I have tested that whenever alpha feature BalanceAttachedNodeVolumes is enabled, it takes volumes into account. You are not seeing the effect because you have just created one PV/PVC and it is not enough to see the impact of BalanceAttachedNodeVolumes. For real testing of this priority function, you will have to create more volumes and more nodes, and then you would check if the scheduler is spreading pods by taking even distribution of cpu, mem and volume into account. Anyway, i have sent following PR upstream which shows volumes (capacity and requested) whenever alpha feature BalanceAttachedNodeVolumes is enabled. This PR also fixes an issue, i found during this testing, where total requested values of cpu and mem were being reported incorrectly: https://github.com/kubernetes/kubernetes/pull/67094
After the above PR, the output will look like following that includes volumes too: I0807 19:33:17.810565 1 resource_allocation.go:69] mypod -> ip-172-18-0-4.ec2.internal: BalancedResourceAllocation, capacity 2000 millicores 8095694848 memory bytes, 39 volumes, total request 600 millicores 1480589312 memory bytes 1 volumes, score 9 I0807 19:33:17.810613 1 resource_allocation.go:69] mypod -> ip-172-18-1-197.ec2.internal: BalancedResourceAllocation, capacity 2000 millicores 8095694848 memory bytes, 39 volumes, total request 400 millicores 943718400 memory bytes 1 volumes, score 9 I0807 19:33:17.810663 1 resource_allocation.go:69] mypod -> ip-172-18-1-197.ec2.internal: LeastResourceAllocation, capacity 2000 millicores 8095694848 memory bytes, 39 volumes, total request 400 millicores 943718400 memory bytes 1 volumes, score 8 I0807 19:33:17.810762 1 resource_allocation.go:69] mypod -> ip-172-18-0-7.ec2.internal: BalancedResourceAllocation, capacity 2000 millicores 8095694848 memory bytes, 39 volumes, total request 900 millicores 1782579200 memory bytes 1 volumes, score 9 I0807 19:33:17.810810 1 resource_allocation.go:69] mypod -> ip-172-18-0-7.ec2.internal: LeastResourceAllocation, capacity 2000 millicores 8095694848 memory bytes, 39 volumes, total request 900 millicores 1782579200 memory bytes 1 volumes, score 6 I0807 19:33:17.810720 1 resource_allocation.go:69] mypod -> ip-172-18-0-4.ec2.internal: LeastResourceAllocation, capacity 2000 millicores 8095694848 memory bytes, 39 volumes, total request 600 millicores 1480589312 memory bytes 1 volumes, score 7
Here is the pick for origin: https://github.com/openshift/origin/pull/20603
Can you describe how to see BalanceAttachedNodeVolumes effect? for example I want to see log-output include volumes info. For a simple scenario,I create 3 pvc, and create a pod which only need one pvc. in this way, I only saw cpu and memory in log, but no volumn. Or volume should be other resource not pvc?

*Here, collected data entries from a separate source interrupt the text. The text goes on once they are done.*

-- ==== Sys2Proof/Tests/Slice0.lean ====
section
/-! SUPPORT. The model's own tests: words of the encodings, one-step results of 95_test_vectors.md (its names V-… stand
beside them), and for each statement with hypotheses a concrete state and operands that meet them. -/

namespace Sys2Proof.Tests

open Sys2Proof Sys2Proof.Machine

/-! ## Helpers -/

/-- A value of the next state; none where the outcome is another. -/
def after {α : Type} (o : Outcome) (f : State → α) : Option α :=
  match o with
  | .next t => some (f t)
  | .fault _ => none
  | .refused _ => none

/-- The reset state with another instance in focus. -/
def stateOf (e : Engine) : State := { State.reset with eng := e }

/-- The reset state with the operand registers of program P1, or others. -/
def hostState (srcAddr srcLen dstAddr dstSize : Word) : State :=
  stateOf { Engine.reset 0 with
    regs := { Regs.reset with srcAddr, srcLen, dstAddr, dstSize } }

/-- An instance that runs an operation on the buffers of program P1, or on others. -/
def running (o : Operation) (bitn : BitVec 4) (srcLen dstSize : Word) : Engine :=
  { Engine.reset 0 with
    engState := .busy, opl := o, bitn := bitn, lat := ⟨0x1000, srcLen, 0x2000, dstSize⟩ }

/-- COMPRESS at a position, with a group open at DST[0] where BITN is not 8. -/
def compressing (bitn : BitVec 4) (srcLen dstSize : Word) (pos opos : Cursor) : State :=
  stateOf { running .compress bitn srcLen dstSize with
    enc := { EncRegs.reset with pos := pos, opos := opos } }

/-- DECOMPRESS at its cursors, under a control byte. -/
def decompressing (bitn : BitVec 4) (srcLen dstSize : Word) (ip op : Cursor) (k : Byte) : State :=
  stateOf { running .decompress bitn srcLen dstSize with
    dec := { DecRegs.reset with ip := ip, op := op, ctl := k } }

theorem ordinary_of_lt {a : Nat} (h : a < 2 ^ 32) : Platform.reset.ordinary a = true := by
  have h' : a < 4294967296 := h
  simp [Platform.ordinary, Platform.reset, Config.addrW, inSpan, h']

theorem stateOf_inv {e : Engine} (h : e.Legal) : (stateOf e).Inv where
  mem_wf := rfl
  legal := by
    intro f hf
    simp only [State.engines, stateOf, State.reset, Config.regBases, List.map, List.mem_cons,
      List.not_mem_nil, or_false] at hf
    rcases hf with rfl | rfl
    · exact h
    · exact Engine.reset_legal _
  apart := by
    refine List.pairwise_cons.2 ⟨fun f hf _ hb => ?_, List.pairwise_singleton _ _⟩
    simp only [stateOf, State.reset, Config.regBases, List.map, List.mem_cons, List.not_mem_nil,
      or_false] at hf
    subst hf
    cases hb

theorem compressing_legal {bitn : BitVec 4} {srcLen dstSize : Word} {pos opos : Cursor}
    (hb : bitn.toNat ≤ 8) (hs : srcLen.toNat ≤ 0x1000) (hd : dstSize.toNat ≤ 0x1000)
    (hp : pos.toNat ≤ srcLen.toNat)
    (hg : (bitn = 8 ∧ opos = 0) ∨
      (opos.toNat + 2 * (8 - bitn.toNat) < dstSize.toNat ∧ 0 < opos.toNat)) :
    (compressing bitn srcLen dstSize pos opos).eng.Legal where
  code_range := by show (0 : BitVec 4).toNat ≤ 2; decide
  code_zero := fun _ => rfl
  busy_not_done := fun _ => rfl
  marks_busy := fun _ => rfl
  fault_decompress := fun h => nomatch h
  dict_wf := rfl
  bitn_range := fun _ => hb
  src_fits := fun _ => by show 0x1000 + srcLen.toNat ≤ 2 ^ 32; omega
  dst_fits := fun _ => by show 0x2000 + dstSize.toNat ≤ 2 ^ 32; omega
  disjoint := fun _ => by
    show spansMeet 0x1000 srcLen.toNat 0x2000 dstSize.toNat = false
    simp only [spansMeet, decide_eq_false_iff_not]
    omega
  pos_range := fun _ _ => hp
  group_room := fun _ _ => hg
  ip_range := fun _ h => nomatch h
  op_range := fun _ h => nomatch h

theorem decompressing_legal {bitn : BitVec 4} {srcLen dstSize : Word} {ip op : Cursor} {k : Byte}
    (hb : bitn.toNat ≤ 8) (hs : srcLen.toNat ≤ 0x1000) (hd : dstSize.toNat ≤ 0x1000)
    (hi : ip.toNat ≤ srcLen.toNat) (hp : op.toNat ≤ dstSize.toNat) :
    (decompressing bitn srcLen dstSize ip op k).eng.Legal where
  code_range := by show (0 : BitVec 4).toNat ≤ 2; decide
  code_zero := fun _ => rfl
  busy_not_done := fun _ => rfl
  marks_busy := fun _ => rfl
  fault_decompress := fun h => nomatch h
  dict_wf := rfl
  bitn_range := fun _ => hb
  src_fits := fun _ => by show 0x1000 + srcLen.toNat ≤ 2 ^ 32; omega
  dst_fits := fun _ => by show 0x2000 + dstSize.toNat ≤ 2 ^ 32; omega
  disjoint := fun _ => by
    show spansMeet 0x1000 srcLen.toNat 0x2000 dstSize.toNat = false
    simp only [spansMeet, decide_eq_false_iff_not]
    omega
  pos_range := fun _ h => nomatch h
  group_room := fun _ h => nomatch h
  ip_range := fun _ _ => hi
  op_range := fun _ _ => hp

/-- A START is placed where its regions fit, do not meet, and lie in ordinary memory. -/
theorem hostState_placed {a n b m : Word} (h1 : a.toNat + n.toNat ≤ 2 ^ 32)
    (h2 : b.toNat + m.toNat ≤ 2 ^ 32)
    (h3 : ∀ x, ¬ ((a.toNat ≤ x ∧ x < a.toNat + n.toNat) ∧ (b.toNat ≤ x ∧ x < b.toNat + m.toNat))) :
    (hostState a n b m).placed := by
  refine ⟨?_, ?_, ?_, ?_⟩
  · rintro (h | h)
    · exact absurd h1 (Nat.not_le.2 h)
    · exact absurd h2 (Nat.not_le.2 h)
  · rintro ⟨x, hs, hd⟩
    exact h3 x ⟨hs, hd⟩
  · rintro ⟨r, hr, hb, -⟩
    simp only [hostState, stateOf, State.reset, Config.regBases, List.map, List.mem_cons,
      List.not_mem_nil, or_false] at hr
    subst hr
    cases hb
  · rintro ⟨g, hg, hk, -⟩
    simp only [hostState, stateOf, State.reset, Platform.reset, List.mem_cons, List.not_mem_nil,
      or_false] at hg
    subst hg
    exact hk rfl

/-! ## Well-formedness -/

/-- A WRITE_REG of CTRL is one of the CTRL rows and is refused. -/
theorem test_wellFormed_refuses_write_of_ctrl : (Instr.writeReg .ctrl 3).wellFormed = false := rfl
theorem test_wellFormed_write_of_srcLen : (Instr.writeReg .srcLen 3).wellFormed = true := rfl

/-! ## Decoding: words written out from the encodings of opcode_table.json and 30_encoding.md -/

theorem test_decode_startCompress :
    decodeCtrl 0b11111111111111111111111111111011 = .startCompress 0x1FFFFFFF := by decide
theorem test_decode_startDecompress :
    decodeCtrl 0b00000000000000000000000000000101 = .startDecompress 0 := by decide
theorem test_decode_startBadop00 :
    decodeCtrl 0b00000000000000000000000000001001 = .startBadop00 1 := by decide
theorem test_decode_startBadop11 :
    decodeCtrl 0b00000000000000000000000000000111 = .startBadop11 0 := by decide
theorem test_decode_setOp :
    decodeCtrl 0b00000000000000000000000000000100 = .setOp 0b10 0 := by decide
theorem test_decode_writeReg :
    decodeAccess ⟨0x14, 32, some 100⟩ = .ok (.writeReg .dstSize 100) := by decide
theorem test_decode_readReg : decodeAccess ⟨0x1C, 32, none⟩ = .ok (.readReg .inConsumed) := by decide
/-- V-F12 and 10_state.md R39. -/
theorem test_decode_refuses_bad_accesses :
    decodeAccess ⟨0x04, 8, none⟩ = .error .badWidth ∧
    decodeAccess ⟨0x20, 32, none⟩ = .error .offsetOutOfBlock ∧
    decodeAccess ⟨0x02, 32, some 0⟩ = .error .misaligned := by decide
theorem test_decode_ctl : decodeElement .control [0b00000010] = .ok (.ctl 2, []) := by decide
theorem test_decode_lit : decodeElement (.token false) [0x61, 1] = .ok (.lit 0x61, [1]) := by decide
/-- V-T7: NNNNNNHH = 000000 11, OOOOOOOO = 11111111. -/
theorem test_decode_match :
    decodeElement (.token true) [0b00000011, 0b11111111] = .ok (.matchTok 0 1023, []) := by decide
/-- V-T5: length 66, offset 256 is FD 00. -/
theorem test_encode_match :
    encode (.matchTok 63 256) = .element (.token true) [0xFD, 0x00] := by decide
theorem test_decode_short_stream :
    decodeElement (.token true) [0xFC] = .error .missingBytes := by decide

theorem test_decodeTableWord :
    decodeTableWord 32 0x3 = some (.startCompress 0) ∧
    decodeTableWord 32 0x5 = some (.startDecompress 0) ∧
    decodeTableWord 8 0x2 = some (.ctl 2) ∧
    decodeTableWord 16 0x01FC = some (.matchTok 63 1) := by decide

/-! ## One step from the state withFetchWord gives -/

theorem test_fetchWord_startCompress :
    after (step (State.reset.withFetchWord 32 0x3)) (fun t => (t.eng.engState, t.eng.opl)) =
      some (.busy, .compress) := by decide
theorem test_fetchWord_setOp :
    after (step (State.reset.withFetchWord 32 0x4)) (fun t => t.eng.regs.ctrlOp) = some 0b10 := by
  decide
theorem test_fetchWord_ctl :
    after (step (State.reset.withFetchWord 8 0x2)) (fun t => (t.eng.dec.ctl, t.eng.bitn)) =
      some (2, 0) := by decide +kernel
theorem test_fetchWord_match :
    after (step (State.reset.withFetchWord 16 0x01FC)) (fun t => (t.eng.dec.ip, t.eng.dec.op)) =
      some (2, 1089) := by decide +kernel

/-! ## Host commands -/

/-- V-R3: bits [31:3] are ignored, START reads 0. -/
theorem test_startCompress :
    after (exec (decodeCtrl 0xFFFFFFFB) State.reset)
      (fun t => (t.eng.readReg .ctrl, t.eng.readReg .status)) = some (2, 1) := by decide
/-- V-F6: the region passes 2^32. -/
theorem test_startCompress_bufferWrap :
    after (exec (.startCompress 0) (hostState 0xFFFFFFF0 0x11 0 0))
      (fun t => (t.refused, t.eng.regs.ctrlOp)) = some (some .bufferWrap, 1) := by decide
/-- V-F8: byte 0x100F is in both regions. -/
theorem test_startDecompress_bufferOverlap :
    after (exec (.startDecompress 0) (hostState 0x1000 0x10 0x100F 1))
      (fun t => (t.refused, t.eng.regs.ctrlOp)) = some (some .bufferOverlap, 2) := by decide
/-- V-F9: touching regions are accepted. -/
theorem test_startDecompress_touching :
    after (exec (.startDecompress 0) (hostState 0x1000 0x10 0x1010 1)) (fun t => t.eng.readReg .status) =
      some 1 := by decide
/-- V-R5. -/
theorem test_startBadop00 :
    after (exec (.startBadop00 0) State.reset) (fun t => (t.eng.readReg .status, t.eng.readReg .ctrl)) =
      some (0x22, 0) := by decide
/-- V-F11: BAD_OP is checked before the placement. -/
theorem test_startBadop11 :
    after (exec (.startBadop11 0) (hostState 0xFFFFFFF0 0x11 0 0))
      (fun t => (t.eng.readReg .status, t.eng.readReg .ctrl)) = some (0x22, 6) := by decide
/-- V-F5: StartWhileBusy is checked before OP. -/
theorem test_startBadop00_while_busy :
    after (exec (.startBadop00 0) (compressing 8 70 100 0 0)) State.refused =
      some (some .startWhileBusy) := by decide
/-- V-R2. -/
theorem test_setOp :
    after (exec (.setOp 0b10 0) State.reset) (fun t => (t.eng.readReg .ctrl, t.eng.readReg .status)) =
      some (4, 0) := by decide
/-- V-R10: a write while BUSY reaches the register, not the running operation. -/
theorem test_writeReg :
    after (exec (.writeReg .srcLen 5) (compressing 8 70 100 0 0))
      (fun t => (t.eng.readReg .srcLen, t.eng.lat.srcLen)) = some (5, 70) := by decide
/-- V-R6. -/
theorem test_writeReg_readOnly :
    after (exec (.writeReg .result 5) State.reset) (fun t => t.eng.readReg .result) = some 0 := by decide
/-- V-R11: CODE 1 and DONE. -/
theorem test_readReg :
    after (exec (.readReg .status) (stateOf ((running .decompress 0 0 0).endOperation 1 1 4)))
      (fun t => t.responses) = some [.reg 0x12] := by decide

/-! ## Match search (V-H, V-O) -/

theorem test_hash :
    hashIndex 0x61 0x61 0x61 = 673 ∧ hashIndex 0xFF 0xFF 0xFF = 1021 ∧
    hashIndex 0x61 0x62 0x63 = 940 ∧ hashIndex 0x80 0x00 0x00 = 512 ∧
    hashIndex 0x00 0x01 0x02 = hashIndex 0x55 0x56 0x57 := by decide
theorem test_offset :
    candidateOffset (slotTag 0 1031) 5 = 2 ∧ candidateOffset (slotTag 0 1024) 0 = 0 ∧
    candidateOffset (slotTag 0 70000) 4454 = 10 ∧ candidateOffset (slotTag 0 65540) 65530 = 10 ∧
    candidateOffset (slotTag 0x1234 2) 0 = 566 ∧ candidatePos 2 566 = -564 := by decide
/-- V-C3 on zero bytes: POS 1 of 70 equal bytes gives a match of 66 at offset 1. -/
theorem test_attempt_match :
    ((compressing 1 70 100 1 2).matchAttempt 0).map (·.1) = some (.matchTok 63 1) := by decide +kernel
/-- V-C2: OFF = 0 is rejected. -/
theorem test_attempt_offset_zero :
    ((compressing 0 70 100 0 1).matchAttempt 0).map (·.1) = some (.lit 0) := by decide +kernel

/-! ## Stream elements -/

/-- P1, token 0: the group opens at DST[0]. -/
theorem test_ctl_compress :
    after (exec (.ctl 0) (compressing 8 70 100 0 0))
      (fun t => (t.eng.enc.cmap, t.eng.enc.opos, t.eng.bitn)) = some (0, 1, 0) := by decide
/-- P1, token 1: M(1, 66, 1) at BITN 1 writes 02 at DST[0] and FC 01 at DST[2]. -/
theorem test_match_compress :
    after (exec (.matchTok 63 1) (compressing 1 70 100 1 2))
      (fun t => (t.mem, t.eng.enc.pos, t.eng.enc.opos)) =
      some ([(0x2000, 0x02), (0x2002, 0xFC), (0x2003, 0x01)], 67, 4) := by decide +kernel
/-- P1, token 0: the literal is written at DST[1]. -/
theorem test_lit_compress :
    after (exec (.lit 0x61) (compressing 0 70 100 0 1))
      (fun t => (t.mem, t.eng.enc.pos, t.eng.enc.opos, t.eng.bitn)) =
      some ([(0x2001, 0x61)], 1, 2, 1) := by decide +kernel
theorem test_lit_decompress :
    after (exec (.lit 0x41) (decompressing 0 7 70 1 0 2))
      (fun t => (t.mem, t.eng.dec.ip, t.eng.dec.op)) = some ([(0x2000, 0x41)], 2, 1) := by
  decide +kernel
/-- V-D2: 41, then 04 01 copies it four times. -/
theorem test_match_decompress :
    after (exec (.matchTok 1 1) { decompressing 1 4 5 2 1 2 with mem := [(0x2000, 0x41)] })
      (fun t => (t.mem, t.eng.dec.op)) =
      some ([(0x2000, 0x41), (0x2001, 0x41), (0x2002, 0x41), (0x2003, 0x41), (0x2004, 0x41)], 5) := by
  decide +kernel
/-- V-D13: OFF = 2 beyond OP = 1. -/
theorem test_match_corrupt :
    after (exec (.matchTok 0 2) (decompressing 1 4 4 2 1 2))
      (fun t => (t.eng.statusWord, t.eng.regs.result, t.eng.regs.inConsumed)) = some (0x12, 1, 4) := by
  decide
/-- V-D20: the missing second byte is found before the bad offset. -/
theorem test_short_stream :
    after (decompressing 1 3 5 2 1 2).engineStep (fun t => (t.eng.faulted, t.eng.dec.ip)) =
      some (true, 2) := by decide
/-- V-E5: cap 17 is the sentinel, cap 18 is not. -/
theorem test_capacity :
    after (compressing 8 70 17 0 0).engineStep (fun t => (t.eng.regs.result, t.eng.regs.inConsumed)) =
      some (70, 0) ∧
    after (compressing 8 70 18 0 0).engineStep (fun t => t.eng.engState) = some .busy := by
  decide +kernel
/-- V-I2: reset clears `faulted` and makes no memory access. -/
theorem test_reset_after_fault :
    after (step { decompressing 1 3 5 2 1 2 with
        inputs := [.reset], mem := [(0x2000, 0x41)]
        eng := { (decompressing 1 3 5 2 1 2).eng with faulted := true } })
      (fun t => (t.eng.faulted, t.eng.engState, t.mem)) =
      some (false, .idle, [(0x2000, 0x41)]) := by decide +kernel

(In reply to MinLi from comment #6) > Can you describe how to see BalanceAttachedNodeVolumes effect? for example > I want to see log-output include volumes info. > For a simple scenario,I create 3 pvc, and create a pod which only need one > pvc. in this way, I only saw cpu and memory in log, but no volumn. Or volume > should be other resource not pvc? Are you testing with a build that has this commit https://github.com/openshift/origin/pull/20603?
Is there any update?
I need read https://github.com/openshift/origin/pull/20603? carefully. Later reply to you
https://github.com/aveshagarwal/origin/blob/d4a7fe442b583c8da4e46dbe833296759cb3de31/vendor/k8s.io/kubernetes/pkg/scheduler/algorithm/priorities/resource_allocation.go in above file and in func PriorityMap, the line after annotation“Check if the pod has volumes and this could be added to scorer function for balanced resource allocation” : if len(pod.Spec.Volumes) >= 0 && utilfeature.DefaultFeatureGate.Enabled(features.BalanceAttachedNodeVolumes) && nodeInfo.TransientInfo != nil ask: nodeInfo.TransientInfo mean what? How can I judge one node's nodeInfo.TransientInfo not null? Could you explain it in detail? Thank you.
I can see volumn info in log in below version: oc v3.11.0-0.25.0 kubernetes v1.11.0+d4cacc0 features: Basic-Auth GSSAPI Kerberos SPNEGO verified!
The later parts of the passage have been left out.